Selection of Vision McMillan Partners, LLC as Land Development Partner and Transition to Master Developer
Although proposals are not publicly available, NCRC announced in October 2006 that five development teams responded to the solicitation : Horning Brothers, Republic Land Development, KSI Services, Inc., EYA and EastBanc, Inc. In an email, Harriet Tregoning laid out the next steps for the project: public presentation of the three finalists (EYA, Repulic and EastBanc) on March 29, 2007; provide site tours to the finalists on March 30, 2007; receive input from the ANC on June 12, 2007; proposal to select EYA on the basis of significant space between proposals on June 19, 2007; and, have NCRC meet and review/approve EYA as the selected developer on June 20, 2007. On July 13, 2007, Mayor Fenty announced the selection of Vision McMillan Partners as the development partner (see DMPED VMP accouncement).
Vision McMillan Partners, LLC was selected as the Land Development Partner for this project (the submittal made by Vision McMillan Partners, LLC in response to the solicitation above is not publicly available, nor are any competing bids). Management of projects under the NCRC portfolio were transferred to the Deputy Mayor for Planning and Economic Development in October 2007 following the selection of Vision McMillan Partners, LLC. With the dissolution of NCRC, the District did not wish to serve in its capacity as Master Developer and subsequently ceded these rights to Vision McMillan Partners, LLC.
Prior to changing the role of Vision McMillan Partners, LLC from Land Development Partner to Master Developer, the District, represented through DMPED, VMP, LLC, and the McMillan Advisory Group (MAG) signed a letter of commitment on December 10, 2007. Then project manager for DMPED, McClinton Jackson III signed on behalf of DMPED, two persons (names illegible) signed on behalf of VMP, LLC, and Tony Norman signed on behalf of the MAG. Among other things, this letter agreed to the change in the role of VMP, LLC were they to abide by a series of activities. One such commitment was to use the Office of Planning’s Summary Recommendations for Site Revitatlization frmo February 2002 (addressed earlier).

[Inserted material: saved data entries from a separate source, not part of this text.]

@[simp] theorem modAge_age : (s.modAge f).age = f s.age := rfl
@[simp] theorem modAge_sys : (s.modAge f).sys = s.sys := rfl
@[simp] theorem modAge_cht : (s.modAge f).cht = s.cht := rfl
@[simp] theorem modAge_clk : (s.modAge f).clk = s.clk := rfl
@[simp] theorem modAge_seam : (s.modAge f).seam = s.seam := rfl
@[simp] theorem modAge_seq : (s.modAge f).seq = s.seq := rfl
@[simp] theorem modAge_laneA : (s.modAge f).laneA = s.laneA := rfl
@[simp] theorem modAge_laneB : (s.modAge f).laneB = s.laneB := rfl
@[simp] theorem modAge_tram : (s.modAge f).tram = s.tram := rfl
@[simp] theorem modAge_asy : (s.modAge f).asy = s.asy := rfl
@[simp] theorem modAge_tly : (s.modAge f).tly = s.tly := rfl
@[simp] theorem modAge_wdt : (s.modAge f).wdt = s.wdt := rfl
@[simp] theorem modAge_pair : (s.modAge f).pair = s.pair := rfl
@[simp] theorem modAge_hf : (s.modAge f).hf = s.hf := rfl
@[simp] theorem modAge_msg : (s.modAge f).msg = s.msg := rfl
@[simp] theorem modAge_fld : (s.modAge f).fld = s.fld := rfl
@[simp] theorem modAge_fd : (s.modAge f).fd = s.fd := rfl
@[simp] theorem modAge_mb : (s.modAge f).mb = s.mb := rfl
@[simp] theorem modAge_ing : (s.modAge f).ing = s.ing := rfl
@[simp] theorem modAge_host : (s.modAge f).host = s.host := rfl
@[simp] theorem modAge_obt : (s.modAge f).obt = s.obt := rfl
@[simp] theorem modAge_hlt : (s.modAge f).hlt = s.hlt := rfl
@[simp] theorem modAge_pil : (s.modAge f).pil = s.pil := rfl
@[simp] theorem modAge_bkp : (s.modAge f).bkp = s.bkp := rfl
@[simp] theorem modAge_evt : (s.modAge f).evt = s.evt := rfl
@[simp] theorem modAge_fuses : (s.modAge f).fuses = s.fuses := rfl
@[simp] theorem modAge_flash : (s.modAge f).flash = s.flash := rfl
@[simp] theorem modAge_xsp : (s.modAge f).xsp = s.xsp := rfl
@[simp] theorem modAge_sec : (s.modAge f).sec = s.sec := rfl
@[simp] theorem modAge_tap : (s.modAge f).tap = s.tap := rfl
@[simp] theorem modAge_sup : (s.modAge f).sup = s.sup := rfl
@[simp] theorem modAge_unitFault : (s.modAge f).unitFault = s.unitFault := rfl
@[simp] theorem modAge_free : (s.modAge f).free = s.free := rfl
@[simp] theorem modAge_pending : (s.modAge f).pending = s.pending := rfl

end

/-! ### modPil -/

section

variable (f : PilState → PilState)

@[simp] theorem modPil_pil : (s.modPil f).pil = f s.pil := rfl
@[simp] theorem modPil_sys : (s.modPil f).sys = s.sys := rfl
@[simp] theorem modPil_cht : (s.modPil f).cht = s.cht := rfl
@[simp] theorem modPil_clk : (s.modPil f).clk = s.clk := rfl
@[simp] theorem modPil_seam : (s.modPil f).seam = s.seam := rfl
@[simp] theorem modPil_seq : (s.modPil f).seq = s.seq := rfl
@[simp] theorem modPil_laneA : (s.modPil f).laneA = s.laneA := rfl
@[simp] theorem modPil_laneB : (s.modPil f).laneB = s.laneB := rfl
@[simp] theorem modPil_tram : (s.modPil f).tram = s.tram := rfl
@[simp] theorem modPil_asy : (s.modPil f).asy = s.asy := rfl
@[simp] theorem modPil_tly : (s.modPil f).tly = s.tly := rfl
@[simp] theorem modPil_wdt : (s.modPil f).wdt = s.wdt := rfl
@[simp] theorem modPil_pair : (s.modPil f).pair = s.pair := rfl
@[simp] theorem modPil_hf : (s.modPil f).hf = s.hf := rfl
@[simp] theorem modPil_msg : (s.modPil f).msg = s.msg := rfl
@[simp] theorem modPil_fld : (s.modPil f).fld = s.fld := rfl
@[simp] theorem modPil_fd : (s.modPil f).fd = s.fd := rfl
@[simp] theorem modPil_mb : (s.modPil f).mb = s.mb := rfl
@[simp] theorem modPil_ing : (s.modPil f).ing = s.ing := rfl
@[simp] theorem modPil_host : (s.modPil f).host = s.host := rfl
@[simp] theorem modPil_obt : (s.modPil f).obt = s.obt := rfl
@[simp] theorem modPil_age : (s.modPil f).age = s.age := rfl
@[simp] theorem modPil_hlt : (s.modPil f).hlt = s.hlt := rfl
@[simp] theorem modPil_bkp : (s.modPil f).bkp = s.bkp := rfl
@[simp] theorem modPil_evt : (s.modPil f).evt = s.evt := rfl
@[simp] theorem modPil_fuses : (s.modPil f).fuses = s.fuses := rfl
@[simp] theorem modPil_flash : (s.modPil f).flash = s.flash := rfl
@[simp] theorem modPil_xsp : (s.modPil f).xsp = s.xsp := rfl
@[simp] theorem modPil_sec : (s.modPil f).sec = s.sec := rfl
@[simp] theorem modPil_tap : (s.modPil f).tap = s.tap := rfl
@[simp] theorem modPil_sup : (s.modPil f).sup = s.sup := rfl
@[simp] theorem modPil_unitFault : (s.modPil f).unitFault = s.unitFault := rfl
@[simp] theorem modPil_free : (s.modPil f).free = s.free := rfl
@[simp] theorem modPil_pending : (s.modPil f).pending = s.pending := rfl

Subsequent to signing the letter of commitment, Vision McMillan Partners, LLC, through Leroy Eakin III and Robert Youngentab, and the District of Columbia, through DMPED and Neil O. Albert, signed a summary term sheet on December 20, 2007 (need to add this link). This term sheet identified the transition of VMP, LLC from Land Development Partners to Master Developer along with a number of general terms governing land development, vertical development and other compliance requirements. At this time, VMP was comprised of EYA, LLC; the Jair Lynch Companies/MacFarlane Partners; Smoot Construction; Urban Services System Corporation; the Alexander Company; and, StreetSense. This consortium was to have no less than 20% of the equity capital invested into the project invested by LSDBE firms. These firms were Smoot, USSC and JLC.